Safety researcher Brian Krebs brings us the information that America’s Cybersecurity & Infrastructure Company (CISA) has had a big retailer of plaintext passwords, SSH non-public keys, tokens, and “different delicate CISA property” uncovered in a public GitHub repo since not less than November 2025.
The now-offline public repo—named, considerably aspirationally, “Non-public-CISA”—was delivered to Krebs’ consideration by GitGuardian’s Guillaume Valadon, who was alerted to the repo’s presence by GitGuardian’s public code scans. Krebs says that Valadon approached him after receiving no responses from the Non-public-CISA repo’s proprietor.
In an e-mail to Krebs, Valadon claimed that the repo’s commit logs present that GitHub’s default protections in opposition to committing secrets and techniques—protections designed to guard unwitting or unskilled builders in opposition to precisely this sort of stupidness—had been disabled by the repo’s administrator.
Testing by Seralys founder Philippe Caturegli confirmed that this was not a joke or hoax and that he was in a position to make use of the credentials within the Non-public-CISA repo to achieve entry to a number of Amazon Internet Companies GovCloud accounts “at a excessive privilege degree.”

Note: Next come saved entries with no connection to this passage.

-- ==== Sys2Proof/Machine/Easel.lean ====
section
/-! DEFINITION. The Easel and the restore: canvas storage (16 R344), the capture of blocks, clusters and co-resident grids
(16 R345, R346, R348), fault images (15 R323), context captures, the checks and steps of a restore (16 R332, R349, R350), and
the relaunch of blocks that fit nowhere (17 R368). -/

namespace Sys2Proof.Machine

/-! ## Launches and views -/

/-- A launch with nothing yet. -/
def blankLaunch (s : State) (part ctx : Nat) (pid : Option Nat) (grid : BitVec 32) (cls weight : Nat) : Launch :=
  { lid := s.nextId, pid := pid, part := part, ctx := ctx, grid := grid, kpbs := [], args := [], nblk := 0, next := 0,
    coresident := false, redundant := false, deadline := none, canvas := 0, distT := 0, distG := 0, fixBase := 0, fixSize := 0,
    bars := [], firstIssued := false, cls := cls, weight := weight, status := 0 }

def addLaunch (s : State) (l : Launch) : State := { s with nextId := s.nextId + 1, launches := s.launches ++ [l] }

/-! ## Canvas storage (16 R344) -/

def up4k (n : Nat) : Nat := (n + 4095) / 4096 * 4096

/-- Is a range of the CANVAS area, by its offset, free of canvases? -/
def spotFree (c : Ctx) (n off : Nat) : Bool :=
  decide (off + n ≤ c.canvasSize) && c.canvases.all fun x => decide (off + n ≤ x.1) || decide (x.1 + x.2 ≤ off)

/-- The lowest offset in units of 4 KiB where n bytes are free. -/
def firstFit (c : Ctx) (n : Nat) : Option Nat :=
  ((0 :: c.canvases.map fun x => up4k (x.1 + x.2)).filter (spotFree c n)).foldl (fun a o => match a with
    | none => some o
    | some x => some (min x o)) none

/-- Can every page of a range be written? -/
def rangeOk (s : State) (v : View) (need : Need) (va n : Nat) : Bool :=
  n == 0 || (List.range ((va + n - 1) / 4096 - va / 4096 + 1)).all fun i =>
    match locate s v need (max va ((va / 4096 + i) * 4096)) with
    | .ok _ => true
    | .bad _ => false

/-- Where a canvas of n bytes goes: the host's address where it lies in the area, else first fit. None where it does not fit,
which a page of the area that cannot be written counts as (log 18). -/
def canvasSpot (s : State) (ctx n : Nat) (wish : Word) : Option (Word × Nat) :=
  match s.ctx? ctx with
  | none => none
  | some c =>
    let m := up4k n
    let v : View := ctxView c.part ctx
    let ok := fun (off : Nat) => spotFree c m off && rangeOk s v needW (c.canvasBase.toNat + off) n
    let asked := wish.toNat - c.canvasBase.toNat
    if wish ≠ 0 ∧ c.canvasBase.toNat ≤ wish.toNat ∧ ok asked then some (wish, asked)
    else match firstFit c m with
      | some off => if ok off then some (c.canvasBase + BitVec.ofNat 64 off, off) else none
      | none => none

/-- The canvas is written and its storage taken. -/
def putCanvas (s : State) (ctx : Nat) (spot : Word × Nat) (bytes : List Byte) : State :=
  match s.ctx? ctx with
  | none => s
  | some c =>
    let s := s.setCtx { c with canvases := c.canvases ++ [(spot.2, up4k bytes.length)] }
    (storeBytes s (ctxView c.part ctx) spot.1.toNat bytes).1

/-! ## What is captured together (01 R16, 14 R309, 17 R360) -/

/-- A block with its cluster, its co-resident grid, and their twins. -/
def unitOf (s : State) (b : Block) : List Block :=
  let base := s.blocks.filter fun x =>
    x.bid == b.bid || (decide (1 < b.csize) && x.cluster == b.cluster) || (b.coresident && x.launch == b.launch)
  let twins := base.filterMap (·.twin)
  let cls := (s.blocks.filter fun x => twins.contains x.bid).map (·.cluster)
  s.blocks.filter fun x => (base.any fun y => y.bid == x.bid) || twins.contains x.bid
    || (decide (1 < b.csize) && cls.contains x.cluster)

/-- The blocks of a unit that its canvas records: of each pair of twins the primary, which has what the engines deliver
(log 16). -/
def recorded (bs : List Block) : List Block :=
  bs.filter fun b => match b.twin with
    | some w => b.primary || !(bs.any fun x => x.bid == w)
    | none => true

/-- Handles whose committed tiles a KIND 2 record keeps (16 R336). -/
def committedHandles (b : Block) : List Nat :=
  (List.range 64).filter fun i =>
    let x := b.handles.toList.getD i emptyHandle
    x.map != 2 && x.unc && b.snap.any fun sn => (sn.handles.toList.getD i emptyHandle).map != 2

/-- What a canvas's record has no field for. -/
def capBlocks (s : State) (bs : List Block) : List CapBlock :=
  bs.mapIdx fun i b =>
    { idx := i, launch := b.launch, node := b.node, commission := b.commission, held := b.held,
      grants := b.grants.filter fun g => g.2.isSome, committed := committedHandles b,
      kept := pendingOps s b, vals := (pendingProds s b).map fun p =>
        if p.kind = .divide ∨ p.kind = .special then some (p.val, p.flags) else none,
      unborn := b.shadows.map (·.tile.isEmpty), capRead := b.capRead, fresh := false }

/-- Blocks leave the device as canvases. -/
def dropBlocks (s : State) (bs : List Block) : State :=
  let ids := bs.map (·.bid)
  let gone := (s.ops.filter fun o => ids.contains o.bid).map (·.id)
  let left := s.blocks.filter fun b => !ids.contains b.bid
  { s with
    blocks := left,
    clusters := s.clusters.filter fun c => !(bs.any fun b => b.cluster == c.cid) || left.any fun b => b.cluster == c.cid,
    prods := s.prods.filter fun p => !ids.contains p.bid,
    ops := s.ops.filter fun o => !ids.contains o.bid,
    pents := s.pents.filter fun p => !ids.contains p.bid,
    outbound := s.outbound.filter fun x => !gone.contains x.op,
    respHeld := s.respHeld.filter fun x => !gone.contains x.op,
    faults := s.faults.filter fun f => match f.asker with
      | .block x => !ids.contains x
      | .engine o => !gone.contains o
      | _ => true }

/-- The canvas at an address now holds these blocks; whole: it is of KIND 3, whose sections are written with its first blocks.
Open requests of their collective operations stay open (16 R339). -/
def toCaptured (s : State) (bs : List Block) (addr : Word) (whole : Bool := false) : State :=
  match bs.head? with
  | none => s
  | some b =>
    let c : Captured := { id := s.nextId, part := b.part, ctx := b.ctx, addr := addr, blocks := capBlocks s (recorded bs),
                          sections := whole }
    { dropBlocks s bs with
      captured := s.captured ++ [c], nextId := s.nextId + 1, outbound := s.outbound, respHeld := s.respHeld }

/-! ## Stopping a block (16 R345 steps 1 to 3) -/

/-- Values that are delivered before the state is written: strong loads and atomics are awaited (09 R224), and filled claims
and performed AMOVRs arrive meanwhile (08 R195, 10 R249). Loads, divisions, special functions and TSTAMPs in flight are
recorded (07 R175, 08 R199, 16 R338). -/
def settles (bid : Nat) (p : Prod) : Bool :=
  p.bid == bid && !p.acc && p.ready && match p.kind with
    | .strong => true
    | .atomic => true
    | .xrecv => true
    | .amovr => true
    | _ => false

Krebs notes that the repo gave the impression to be managed by Virginia-based Nightwing, a CISA contractor. Nightwing has thus far not commented publicly, as an alternative referring questions again to CISA.
This isn’t the primary time CISA has screwed up—in reality, it’s not even the primary time this 12 months. In January, polygraph-failing performing CISA Director Madhu Gottumukkala uploaded delicate authorities paperwork to ChatGPT after demanding and receiving an exemption to the company coverage that prohibited ChatGPT’s use by CISA personnel. Gottumukkala was faraway from his position in February.